Powers is a show that I want to love, but I see so many problems with. On the one hand, the concept is great, but when it comes to execution, PlayStation’s exclusive show fumbles around far too much. Instead of weaving an incredible tapestry of interwoven story arcs, we get a raggedy blanket with loosely knit threads that can’t quite decide what it wants to be. Like it’s primary protagonist, Powers is going through an identity crisis, wanting to be both a comic and TV show, be not fully fitting into either world. At 60 percent of the way through the season, you shouldn’t have to continue to convince your audience. You should already have them hooked.
The episode’s opening is phenomenal, showing a montage of characters getting ready for the wake in mourning of the powers division cops that were brutally destroyed in the last couple of episodes. The pacing and shot composition felt like a well done TV show, and not like a comic that wanted to be one of them fancy motion pictures. The solemnity of the occasion translated well to the screen and the accompanying music furthered the emotional tie.
The One About the Wake
For Walker, Pilgrim, and the other “protagonists,” the whole episode takes place at this wake. There’s a lot of talking and a lot of reminiscing about the past, continually beating into us who these characters were before the current events we are seeing. Powers does a lot of living in the past, and rather than doing it in a way that drives the mystery or attachment to the characters, it beats the same drum again and again, rarely really giving us any new information about the characters, and sounding like that washed up high school football star who can’t stop reliving his glory days. When you’ve only got 10 episodes to tell a story, you have to stop retreading the same paths. If this is Powers‘ way of doing character development, it’s not working for me. Give me something new. Move the narrative along at a better pace!
Black Swan! What’s that? It’s nothing, and yet, perhaps it is everything. It’s our random new mystery. It’s our convenient new narrative device that is meant to string the viewer along a bit more, and it is tossed into the episode by a drunken Triphammer, who somehow didn’t die after having his head bashed to paste in the last episode. It’s alluded that Captain Cross may know something about this ‘Black Swan’ thing as well, and when confronted, he seems angry and off-put by the whole thing. There’s all of five minutes that are even devoted to this topic the entire episode, and they feel out of place, slapping a new potential threat on our heroes with only four episodes to go and using a drunk character as the serviceable vehicle to deliver that development. Seeing the narrative development over the first half of the season, I’m not convinced they can bring an entirely new undeveloped element to fruition in time.

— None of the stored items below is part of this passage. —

/-! ## modPhase -/

@[simp] theorem State.modPhase_params (n : Nat) (g : PhaseAux → PhaseAux) : (s.modPhase n g).params = s.params := rfl
@[simp] theorem State.modPhase_grist (n : Nat) (g : PhaseAux → PhaseAux) : (s.modPhase n g).grist = s.grist := rfl
@[simp] theorem State.modPhase_hopper (n : Nat) (g : PhaseAux → PhaseAux) : (s.modPhase n g).hopper = s.hopper := rfl
@[simp] theorem State.modPhase_ports (n : Nat) (g : PhaseAux → PhaseAux) : (s.modPhase n g).ports = s.ports := rfl
@[simp] theorem State.modPhase_downs (n : Nat) (g : PhaseAux → PhaseAux) : (s.modPhase n g).downs = s.downs := rfl
@[simp] theorem State.modPhase_pols (n : Nat) (g : PhaseAux → PhaseAux) : (s.modPhase n g).pols = s.pols := rfl
@[simp] theorem State.modPhase_sats (n : Nat) (g : PhaseAux → PhaseAux) : (s.modPhase n g).sats = s.sats := rfl
@[simp] theorem State.modPhase_time (n : Nat) (g : PhaseAux → PhaseAux) : (s.modPhase n g).time = s.time := rfl
@[simp] theorem State.modPhase_timers (n : Nat) (g : PhaseAux → PhaseAux) : (s.modPhase n g).timers = s.timers := rfl
@[simp] theorem State.modPhase_supply (n : Nat) (g : PhaseAux → PhaseAux) : (s.modPhase n g).supply = s.supply := rfl
@[simp] theorem State.modPhase_nvm (n : Nat) (g : PhaseAux → PhaseAux) : (s.modPhase n g).nvm = s.nvm := rfl
@[simp] theorem State.modPhase_upd (n : Nat) (g : PhaseAux → PhaseAux) : (s.modPhase n g).upd = s.upd := rfl
@[simp] theorem State.modPhase_life (n : Nat) (g : PhaseAux → PhaseAux) : (s.modPhase n g).life = s.life := rfl
@[simp] theorem State.modPhase_dresser (n : Nat) (g : PhaseAux → PhaseAux) : (s.modPhase n g).dresser = s.dresser := rfl
@[simp] theorem State.modPhase_rails (n : Nat) (g : PhaseAux → PhaseAux) : (s.modPhase n g).rails = s.rails := rfl
@[simp] theorem State.modPhase_seq (n : Nat) (g : PhaseAux → PhaseAux) : (s.modPhase n g).seq = s.seq := rfl
@[simp] theorem State.modPhase_fantail (n : Nat) (g : PhaseAux → PhaseAux) : (s.modPhase n g).fantail = s.fantail := rfl
@[simp] theorem State.modPhase_therms (n : Nat) (g : PhaseAux → PhaseAux) : (s.modPhase n g).therms = s.therms := rfl
@[simp] theorem State.modPhase_shelf (n : Nat) (g : PhaseAux → PhaseAux) : (s.modPhase n g).shelf = s.shelf := rfl
@[simp] theorem State.modPhase_miller (n : Nat) (g : PhaseAux → PhaseAux) : (s.modPhase n g).miller = s.miller := rfl
@[simp] theorem State.modPhase_segs (n : Nat) (g : PhaseAux → PhaseAux) : (s.modPhase n g).segs = s.segs := rfl
@[simp] theorem State.modPhase_loops (n : Nat) (g : PhaseAux → PhaseAux) : (s.modPhase n g).loops = s.loops := rfl
@[simp] theorem State.modPhase_wheel (n : Nat) (g : PhaseAux → PhaseAux) : (s.modPhase n g).wheel = s.wheel := rfl
@[simp] theorem State.modPhase_flume (n : Nat) (g : PhaseAux → PhaseAux) : (s.modPhase n g).flume = s.flume := rfl
@[simp] theorem State.modPhase_trace (n : Nat) (g : PhaseAux → PhaseAux) : (s.modPhase n g).trace = s.trace := rfl
@[simp] theorem State.modPhase_feeders (n : Nat) (g : PhaseAux → PhaseAux) : (s.modPhase n g).feeders = s.feeders := rfl
@[simp] theorem State.modPhase_strings (n : Nat) (g : PhaseAux → PhaseAux) : (s.modPhase n g).strings = s.strings := rfl
@[simp] theorem State.modPhase_modules (n : Nat) (g : PhaseAux → PhaseAux) : (s.modPhase n g).modules = s.modules := rfl
@[simp] theorem State.modPhase_auths (n : Nat) (g : PhaseAux → PhaseAux) : (s.modPhase n g).auths = s.auths := rfl
@[simp] theorem State.modPhase_nonces (n : Nat) (g : PhaseAux → PhaseAux) : (s.modPhase n g).nonces = s.nonces := rfl
@[simp] theorem State.modPhase_draws (n : Nat) (g : PhaseAux → PhaseAux) : (s.modPhase n g).draws = s.draws := rfl
@[simp] theorem State.modPhase_pending (n : Nat) (g : PhaseAux → PhaseAux) : (s.modPhase n g).pending = s.pending := rfl

/-! ## modRail -/

@[simp] theorem State.modRail_params (n : Nat) (g : RailAux → RailAux) : (s.modRail n g).params = s.params := rfl
@[simp] theorem State.modRail_grist (n : Nat) (g : RailAux → RailAux) : (s.modRail n g).grist = s.grist := rfl
@[simp] theorem State.modRail_hopper (n : Nat) (g : RailAux → RailAux) : (s.modRail n g).hopper = s.hopper := rfl
@[simp] theorem State.modRail_ports (n : Nat) (g : RailAux → RailAux) : (s.modRail n g).ports = s.ports := rfl
@[simp] theorem State.modRail_downs (n : Nat) (g : RailAux → RailAux) : (s.modRail n g).downs = s.downs := rfl
@[simp] theorem State.modRail_pols (n : Nat) (g : RailAux → RailAux) : (s.modRail n g).pols = s.pols := rfl
@[simp] theorem State.modRail_sats (n : Nat) (g : RailAux → RailAux) : (s.modRail n g).sats = s.sats := rfl
@[simp] theorem State.modRail_time (n : Nat) (g : RailAux → RailAux) : (s.modRail n g).time = s.time := rfl
@[simp] theorem State.modRail_timers (n : Nat) (g : RailAux → RailAux) : (s.modRail n g).timers = s.timers := rfl
@[simp] theorem State.modRail_supply (n : Nat) (g : RailAux → RailAux) : (s.modRail n g).supply = s.supply := rfl
@[simp] theorem State.modRail_nvm (n : Nat) (g : RailAux → RailAux) : (s.modRail n g).nvm = s.nvm := rfl
@[simp] theorem State.modRail_upd (n : Nat) (g : RailAux → RailAux) : (s.modRail n g).upd = s.upd := rfl
@[simp] theorem State.modRail_life (n : Nat) (g : RailAux → RailAux) : (s.modRail n g).life = s.life := rfl
@[simp] theorem State.modRail_dresser (n : Nat) (g : RailAux → RailAux) : (s.modRail n g).dresser = s.dresser := rfl
@[simp] theorem State.modRail_seq (n : Nat) (g : RailAux → RailAux) : (s.modRail n g).seq = s.seq := rfl
@[simp] theorem State.modRail_fantail (n : Nat) (g : RailAux → RailAux) : (s.modRail n g).fantail = s.fantail := rfl
@[simp] theorem State.modRail_therms (n : Nat) (g : RailAux → RailAux) : (s.modRail n g).therms = s.therms := rfl
@[simp] theorem State.modRail_shelf (n : Nat) (g : RailAux → RailAux) : (s.modRail n g).shelf = s.shelf := rfl
@[simp] theorem State.modRail_miller (n : Nat) (g : RailAux → RailAux) : (s.modRail n g).miller = s.miller := rfl
@[simp] theorem State.modRail_segs (n : Nat) (g : RailAux → RailAux) : (s.modRail n g).segs = s.segs := rfl
@[simp] theorem State.modRail_loops (n : Nat) (g : RailAux → RailAux) : (s.modRail n g).loops = s.loops := rfl
@[simp] theorem State.modRail_phases (n : Nat) (g : RailAux → RailAux) : (s.modRail n g).phases = s.phases := rfl
@[simp] theorem State.modRail_wheel (n : Nat) (g : RailAux → RailAux) : (s.modRail n g).wheel = s.wheel := rfl
@[simp] theorem State.modRail_flume (n : Nat) (g : RailAux → RailAux) : (s.modRail n g).flume = s.flume := rfl
@[simp] theorem State.modRail_trace (n : Nat) (g : RailAux → RailAux) : (s.modRail n g).trace = s.trace := rfl
@[simp] theorem State.modRail_feeders (n : Nat) (g : RailAux → RailAux) : (s.modRail n g).feeders = s.feeders := rfl
@[simp] theorem State.modRail_strings (n : Nat) (g : RailAux → RailAux) : (s.modRail n g).strings = s.strings := rfl
@[simp] theorem State.modRail_modules (n : Nat) (g : RailAux → RailAux) : (s.modRail n g).modules = s.modules := rfl
@[simp] theorem State.modRail_auths (n : Nat) (g : RailAux → RailAux) : (s.modRail n g).auths = s.auths := rfl
@[simp] theorem State.modRail_nonces (n : Nat) (g : RailAux → RailAux) : (s.modRail n g).nonces = s.nonces := rfl
@[simp] theorem State.modRail_draws (n : Nat) (g : RailAux → RailAux) : (s.modRail n g).draws = s.draws := rfl
@[simp] theorem State.modRail_pending (n : Nat) (g : RailAux → RailAux) : (s.modRail n g).pending = s.pending := rfl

Powers Show Review - Episode 6: The Raconteur of the Funeral Circuit
Time for the Kryptonite
And there lies Powers‘ biggest weakness. Instead of building on previous events and allowing the narrative to form a complete picture naturally, it feels like a random hodge-podge of things that are happening but have little-to-no relation to other events. Black Swan, Sway, Khaotic Chic, Wolfe — Powers is trying to do too many things at once, and yet it still meanders, hardly advancing any of these threads more than a minute amount. Look at any other TV show and where they were at 60% of the way through their first season. Powers feels stuck in the mud by comparison, failing to meaningfully build new enactments on previous event structure.
As for Royalle and Calista, we get a couple of scenes involving them, but these serve to further hinder character development. Calista is helping Krispin in his anti-powers civil disruptiveness, but is then shocked to find him working with Khaotic Chic? It makes little sense. Johnny Royalle is panicking a bit about the Sway he’s passed around the world and wondering what sort of effect it will have after learning of it’s effects on Walker and the seemingly psychic connection that Walker and Wolfe shared. If anything the Sway plot point seems like it will be the one to take center stage for the climax, but the show’s effectiveness of building it to that stage has been lacking.
The episode’s title seems to allude to Deena Pilgrim’s father, who likes to put on his hero face, but has skeletons in his closet. Yet another thread that barely ties into the rest of the narrative, and feels odd being added this starkly to the story this late in the game. And the episode’s penultimate cliffhanger ending left me wondering why that plot point was driven home so hard (not to mention the gaping plot hole where powers division is in charge of the shaft, yet somehow a news crew can do a surprise newscast while they are all at the wake).
Powers is lost in its own identity. It’s trying to tell so many stories an get you attached to so many characters that it fails to make that link with any of them. It doesn’t give us the development that we need of individual characters and leaves them feeling like hollow game pieces that are moved around for the sake of the narrative. We got close to some real emotion with the end of last week’s episode and the start of this one, but Powers fell back into the same rut that has been leaving me feeling empty about the forced plot of the show overall. It’s an entertaining jaunt, and one that I’ll ride out until the end, but not one that I am feeling in any way emotionally attached to.